> **Aim of the exercise**:
Can you quote, word for word, every line from the first line of the records below through the line containing "def regWord (s", and nothing else?

Segment Open

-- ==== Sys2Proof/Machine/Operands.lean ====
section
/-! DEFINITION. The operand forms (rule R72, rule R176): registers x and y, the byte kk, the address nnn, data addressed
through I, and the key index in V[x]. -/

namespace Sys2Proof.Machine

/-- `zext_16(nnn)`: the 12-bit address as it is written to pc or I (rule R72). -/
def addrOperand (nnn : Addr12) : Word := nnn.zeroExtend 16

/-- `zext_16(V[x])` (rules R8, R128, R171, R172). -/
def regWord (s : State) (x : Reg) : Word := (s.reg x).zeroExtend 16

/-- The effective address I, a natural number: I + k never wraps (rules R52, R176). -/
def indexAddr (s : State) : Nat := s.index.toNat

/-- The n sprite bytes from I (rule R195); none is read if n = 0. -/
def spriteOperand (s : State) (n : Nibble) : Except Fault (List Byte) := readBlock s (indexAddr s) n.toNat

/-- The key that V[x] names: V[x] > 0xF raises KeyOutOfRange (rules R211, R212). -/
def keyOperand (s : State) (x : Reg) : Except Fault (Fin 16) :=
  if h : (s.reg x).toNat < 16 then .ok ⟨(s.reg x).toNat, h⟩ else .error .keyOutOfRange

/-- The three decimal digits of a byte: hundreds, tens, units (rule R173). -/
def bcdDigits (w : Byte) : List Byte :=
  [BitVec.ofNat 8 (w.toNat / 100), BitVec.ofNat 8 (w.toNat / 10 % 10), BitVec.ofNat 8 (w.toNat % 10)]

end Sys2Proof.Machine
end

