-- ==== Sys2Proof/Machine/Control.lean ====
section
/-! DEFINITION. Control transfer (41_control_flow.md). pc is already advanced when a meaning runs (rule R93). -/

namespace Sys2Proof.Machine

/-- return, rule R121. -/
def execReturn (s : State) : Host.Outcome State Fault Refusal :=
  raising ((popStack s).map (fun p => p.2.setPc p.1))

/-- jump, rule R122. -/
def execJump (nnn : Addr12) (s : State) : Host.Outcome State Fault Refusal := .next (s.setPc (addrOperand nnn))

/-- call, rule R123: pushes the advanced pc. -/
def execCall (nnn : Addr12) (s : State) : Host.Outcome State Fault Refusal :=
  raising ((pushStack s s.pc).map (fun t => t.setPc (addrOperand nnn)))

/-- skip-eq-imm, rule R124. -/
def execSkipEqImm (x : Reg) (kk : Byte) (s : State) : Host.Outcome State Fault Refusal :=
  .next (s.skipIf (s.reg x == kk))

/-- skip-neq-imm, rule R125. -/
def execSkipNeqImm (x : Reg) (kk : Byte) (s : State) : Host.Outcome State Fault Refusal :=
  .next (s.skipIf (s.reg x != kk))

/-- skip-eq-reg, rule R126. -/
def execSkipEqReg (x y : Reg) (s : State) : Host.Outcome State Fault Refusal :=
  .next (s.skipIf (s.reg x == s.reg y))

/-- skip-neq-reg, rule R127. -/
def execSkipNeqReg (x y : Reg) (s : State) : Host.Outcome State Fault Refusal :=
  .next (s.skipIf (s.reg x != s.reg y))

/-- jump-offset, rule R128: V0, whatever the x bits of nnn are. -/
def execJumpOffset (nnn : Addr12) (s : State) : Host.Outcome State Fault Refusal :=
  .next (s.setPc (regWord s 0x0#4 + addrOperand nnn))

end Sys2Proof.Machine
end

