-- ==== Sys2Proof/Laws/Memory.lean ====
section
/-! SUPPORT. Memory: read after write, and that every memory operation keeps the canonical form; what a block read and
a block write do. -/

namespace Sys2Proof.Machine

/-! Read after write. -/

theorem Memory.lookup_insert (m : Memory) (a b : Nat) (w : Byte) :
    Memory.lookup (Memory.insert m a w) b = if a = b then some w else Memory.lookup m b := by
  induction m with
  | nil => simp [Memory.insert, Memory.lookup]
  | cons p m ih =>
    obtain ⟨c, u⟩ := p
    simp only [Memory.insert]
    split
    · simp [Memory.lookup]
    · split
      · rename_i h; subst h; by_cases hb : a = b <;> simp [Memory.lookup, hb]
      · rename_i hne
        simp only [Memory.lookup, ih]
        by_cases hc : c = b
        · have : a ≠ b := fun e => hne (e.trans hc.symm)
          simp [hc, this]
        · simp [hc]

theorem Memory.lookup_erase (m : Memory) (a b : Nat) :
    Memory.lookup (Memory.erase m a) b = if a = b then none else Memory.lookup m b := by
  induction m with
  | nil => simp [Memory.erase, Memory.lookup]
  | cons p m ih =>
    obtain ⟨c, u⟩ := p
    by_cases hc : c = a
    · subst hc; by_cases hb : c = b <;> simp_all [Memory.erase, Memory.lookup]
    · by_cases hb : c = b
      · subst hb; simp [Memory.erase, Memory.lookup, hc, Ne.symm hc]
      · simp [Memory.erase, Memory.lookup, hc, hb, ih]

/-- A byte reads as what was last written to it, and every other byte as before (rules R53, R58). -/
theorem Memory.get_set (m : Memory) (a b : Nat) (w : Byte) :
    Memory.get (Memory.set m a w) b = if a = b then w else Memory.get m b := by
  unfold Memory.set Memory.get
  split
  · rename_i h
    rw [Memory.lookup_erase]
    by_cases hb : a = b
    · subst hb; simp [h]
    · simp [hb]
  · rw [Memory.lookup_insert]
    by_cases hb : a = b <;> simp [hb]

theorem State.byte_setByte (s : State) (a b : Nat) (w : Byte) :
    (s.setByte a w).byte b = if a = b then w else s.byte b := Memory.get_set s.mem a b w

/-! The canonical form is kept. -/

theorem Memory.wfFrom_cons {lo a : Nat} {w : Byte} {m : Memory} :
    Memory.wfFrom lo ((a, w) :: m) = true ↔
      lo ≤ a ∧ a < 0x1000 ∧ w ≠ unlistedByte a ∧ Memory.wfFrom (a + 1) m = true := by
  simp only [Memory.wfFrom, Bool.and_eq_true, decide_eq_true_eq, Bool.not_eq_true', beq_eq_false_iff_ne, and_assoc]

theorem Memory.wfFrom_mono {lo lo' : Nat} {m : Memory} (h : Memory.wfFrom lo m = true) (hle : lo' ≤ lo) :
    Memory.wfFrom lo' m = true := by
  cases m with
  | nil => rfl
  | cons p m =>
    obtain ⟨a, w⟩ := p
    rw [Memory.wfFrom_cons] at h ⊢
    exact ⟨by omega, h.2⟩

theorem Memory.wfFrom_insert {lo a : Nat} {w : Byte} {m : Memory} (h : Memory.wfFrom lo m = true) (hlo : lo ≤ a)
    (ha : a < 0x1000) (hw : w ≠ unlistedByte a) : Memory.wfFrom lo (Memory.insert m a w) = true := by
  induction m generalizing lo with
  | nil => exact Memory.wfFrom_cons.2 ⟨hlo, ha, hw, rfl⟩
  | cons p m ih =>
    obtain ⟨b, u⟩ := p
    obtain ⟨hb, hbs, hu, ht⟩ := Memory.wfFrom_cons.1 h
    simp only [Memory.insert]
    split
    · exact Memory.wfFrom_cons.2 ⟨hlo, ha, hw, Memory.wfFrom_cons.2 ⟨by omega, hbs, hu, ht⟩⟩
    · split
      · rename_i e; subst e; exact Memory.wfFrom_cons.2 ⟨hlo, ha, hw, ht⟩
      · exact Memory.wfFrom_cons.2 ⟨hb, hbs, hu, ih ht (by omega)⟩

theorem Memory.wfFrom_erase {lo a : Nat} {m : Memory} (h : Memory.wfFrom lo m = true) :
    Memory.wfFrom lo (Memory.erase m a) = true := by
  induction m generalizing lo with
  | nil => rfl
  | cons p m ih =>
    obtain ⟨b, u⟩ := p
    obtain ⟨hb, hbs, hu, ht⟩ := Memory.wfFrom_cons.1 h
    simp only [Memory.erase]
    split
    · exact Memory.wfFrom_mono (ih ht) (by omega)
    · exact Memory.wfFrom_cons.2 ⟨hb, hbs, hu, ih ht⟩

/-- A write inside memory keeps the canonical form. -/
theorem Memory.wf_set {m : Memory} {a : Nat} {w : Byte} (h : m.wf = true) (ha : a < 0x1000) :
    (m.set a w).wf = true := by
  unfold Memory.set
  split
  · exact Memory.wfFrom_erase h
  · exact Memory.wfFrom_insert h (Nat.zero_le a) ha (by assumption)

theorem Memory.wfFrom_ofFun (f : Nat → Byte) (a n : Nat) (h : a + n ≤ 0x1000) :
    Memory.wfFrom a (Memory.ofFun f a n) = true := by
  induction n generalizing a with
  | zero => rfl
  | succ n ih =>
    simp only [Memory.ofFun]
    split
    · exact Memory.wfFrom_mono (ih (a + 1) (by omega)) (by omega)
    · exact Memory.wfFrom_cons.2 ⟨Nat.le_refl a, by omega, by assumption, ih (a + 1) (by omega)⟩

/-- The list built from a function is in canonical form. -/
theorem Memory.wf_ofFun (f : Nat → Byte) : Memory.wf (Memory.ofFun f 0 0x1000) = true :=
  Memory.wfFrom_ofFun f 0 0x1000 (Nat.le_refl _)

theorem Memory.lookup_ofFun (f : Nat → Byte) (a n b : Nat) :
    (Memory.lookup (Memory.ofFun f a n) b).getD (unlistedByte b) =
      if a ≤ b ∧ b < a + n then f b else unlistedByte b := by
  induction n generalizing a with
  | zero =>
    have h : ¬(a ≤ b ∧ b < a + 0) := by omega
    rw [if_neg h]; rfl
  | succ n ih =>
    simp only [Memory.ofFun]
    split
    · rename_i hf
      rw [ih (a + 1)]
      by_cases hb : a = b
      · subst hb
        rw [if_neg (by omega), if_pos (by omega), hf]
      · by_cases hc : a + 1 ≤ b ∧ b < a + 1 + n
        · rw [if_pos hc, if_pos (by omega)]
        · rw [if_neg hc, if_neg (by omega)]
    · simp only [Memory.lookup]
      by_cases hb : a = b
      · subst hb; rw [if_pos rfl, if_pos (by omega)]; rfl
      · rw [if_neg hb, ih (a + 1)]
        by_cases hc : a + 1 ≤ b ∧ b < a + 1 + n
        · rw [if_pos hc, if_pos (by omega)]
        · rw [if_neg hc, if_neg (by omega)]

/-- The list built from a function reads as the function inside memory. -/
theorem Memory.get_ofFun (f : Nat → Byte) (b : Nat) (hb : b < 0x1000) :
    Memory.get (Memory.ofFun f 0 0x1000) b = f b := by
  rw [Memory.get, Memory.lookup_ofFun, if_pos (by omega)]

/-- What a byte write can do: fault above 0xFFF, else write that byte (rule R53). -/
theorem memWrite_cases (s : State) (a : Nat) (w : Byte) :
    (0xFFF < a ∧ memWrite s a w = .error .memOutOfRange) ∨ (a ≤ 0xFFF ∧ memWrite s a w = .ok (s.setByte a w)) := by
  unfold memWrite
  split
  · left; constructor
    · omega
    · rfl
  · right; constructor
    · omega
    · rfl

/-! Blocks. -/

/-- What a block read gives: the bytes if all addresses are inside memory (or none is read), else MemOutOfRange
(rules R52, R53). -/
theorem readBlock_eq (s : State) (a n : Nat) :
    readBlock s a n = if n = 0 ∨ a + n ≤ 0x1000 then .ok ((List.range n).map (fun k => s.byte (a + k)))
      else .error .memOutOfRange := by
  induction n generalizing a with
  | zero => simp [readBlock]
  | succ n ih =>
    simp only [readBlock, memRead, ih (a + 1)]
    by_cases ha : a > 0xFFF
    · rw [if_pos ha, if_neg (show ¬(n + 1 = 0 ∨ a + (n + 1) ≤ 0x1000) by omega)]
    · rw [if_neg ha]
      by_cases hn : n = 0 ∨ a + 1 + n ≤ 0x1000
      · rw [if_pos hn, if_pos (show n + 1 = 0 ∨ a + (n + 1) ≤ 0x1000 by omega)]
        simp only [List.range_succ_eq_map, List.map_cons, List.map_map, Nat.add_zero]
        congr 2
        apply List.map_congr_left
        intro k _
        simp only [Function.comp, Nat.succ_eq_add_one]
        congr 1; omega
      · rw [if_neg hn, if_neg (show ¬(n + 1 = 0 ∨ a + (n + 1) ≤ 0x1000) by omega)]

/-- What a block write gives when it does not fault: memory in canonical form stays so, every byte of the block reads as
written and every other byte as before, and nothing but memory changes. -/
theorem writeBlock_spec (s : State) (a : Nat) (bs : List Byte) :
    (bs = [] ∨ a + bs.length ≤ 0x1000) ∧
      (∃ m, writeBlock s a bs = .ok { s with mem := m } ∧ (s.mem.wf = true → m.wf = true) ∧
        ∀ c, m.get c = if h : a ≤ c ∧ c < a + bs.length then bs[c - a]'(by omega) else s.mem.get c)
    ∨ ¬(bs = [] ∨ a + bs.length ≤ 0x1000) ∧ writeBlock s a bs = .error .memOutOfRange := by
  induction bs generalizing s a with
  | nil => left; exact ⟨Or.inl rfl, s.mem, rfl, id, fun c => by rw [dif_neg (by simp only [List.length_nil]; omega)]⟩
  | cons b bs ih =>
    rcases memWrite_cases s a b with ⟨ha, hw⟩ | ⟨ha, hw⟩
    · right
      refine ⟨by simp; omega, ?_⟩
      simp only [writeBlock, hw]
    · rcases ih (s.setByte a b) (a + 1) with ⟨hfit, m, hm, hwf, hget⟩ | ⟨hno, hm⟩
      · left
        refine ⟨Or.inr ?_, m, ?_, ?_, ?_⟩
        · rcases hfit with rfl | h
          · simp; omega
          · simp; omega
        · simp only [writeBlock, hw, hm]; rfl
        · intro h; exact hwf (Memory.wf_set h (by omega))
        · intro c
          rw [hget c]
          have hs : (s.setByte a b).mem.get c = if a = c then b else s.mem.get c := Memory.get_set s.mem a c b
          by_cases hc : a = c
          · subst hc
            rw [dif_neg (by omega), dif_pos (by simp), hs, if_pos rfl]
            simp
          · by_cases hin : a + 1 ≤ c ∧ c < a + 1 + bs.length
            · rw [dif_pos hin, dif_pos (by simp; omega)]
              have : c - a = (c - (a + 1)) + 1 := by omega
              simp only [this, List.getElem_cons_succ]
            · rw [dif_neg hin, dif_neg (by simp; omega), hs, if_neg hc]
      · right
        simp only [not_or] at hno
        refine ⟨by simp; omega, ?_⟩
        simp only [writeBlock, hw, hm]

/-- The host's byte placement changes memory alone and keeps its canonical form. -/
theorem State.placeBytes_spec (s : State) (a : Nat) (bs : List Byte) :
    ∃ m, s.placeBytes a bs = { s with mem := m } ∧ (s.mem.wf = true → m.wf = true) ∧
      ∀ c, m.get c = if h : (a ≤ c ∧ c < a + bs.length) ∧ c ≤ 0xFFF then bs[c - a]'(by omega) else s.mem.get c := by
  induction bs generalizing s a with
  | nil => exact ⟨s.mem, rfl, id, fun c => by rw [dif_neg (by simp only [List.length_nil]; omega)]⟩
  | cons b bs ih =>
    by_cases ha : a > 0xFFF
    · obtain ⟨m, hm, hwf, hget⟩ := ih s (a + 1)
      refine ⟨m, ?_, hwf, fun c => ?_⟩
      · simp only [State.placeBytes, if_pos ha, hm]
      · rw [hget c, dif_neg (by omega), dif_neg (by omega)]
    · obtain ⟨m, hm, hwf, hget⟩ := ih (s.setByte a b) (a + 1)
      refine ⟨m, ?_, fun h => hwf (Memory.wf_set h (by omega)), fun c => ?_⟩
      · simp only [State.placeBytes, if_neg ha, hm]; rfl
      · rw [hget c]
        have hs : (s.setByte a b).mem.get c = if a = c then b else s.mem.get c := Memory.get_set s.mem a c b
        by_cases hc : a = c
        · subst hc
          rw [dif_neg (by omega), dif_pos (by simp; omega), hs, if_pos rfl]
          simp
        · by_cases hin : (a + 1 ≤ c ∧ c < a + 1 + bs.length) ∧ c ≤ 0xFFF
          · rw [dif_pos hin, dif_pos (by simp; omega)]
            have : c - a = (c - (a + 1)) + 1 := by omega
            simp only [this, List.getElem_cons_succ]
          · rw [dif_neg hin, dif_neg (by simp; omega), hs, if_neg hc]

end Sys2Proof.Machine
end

Segment Closed

> **Response to the task**:
-- ==== Sys2Proof/Machine/Operands.lean ====
section
/-! DEFINITION. The operand forms (rule R72, rule R176): registers x and y, the byte kk, the address nnn, data addressed
through I, and the key index in V[x]. -/

namespace Sys2Proof.Machine

/-- `zext_16(nnn)`: the 12-bit address as it is written to pc or I (rule R72). -/
def addrOperand (nnn : Addr12) : Word := nnn.zeroExtend 16

/-- `zext_16(V[x])` (rules R8, R128, R171, R172). -/
def regWord (s : State) (x : Reg) : Word := (s.reg x).zeroExtend 16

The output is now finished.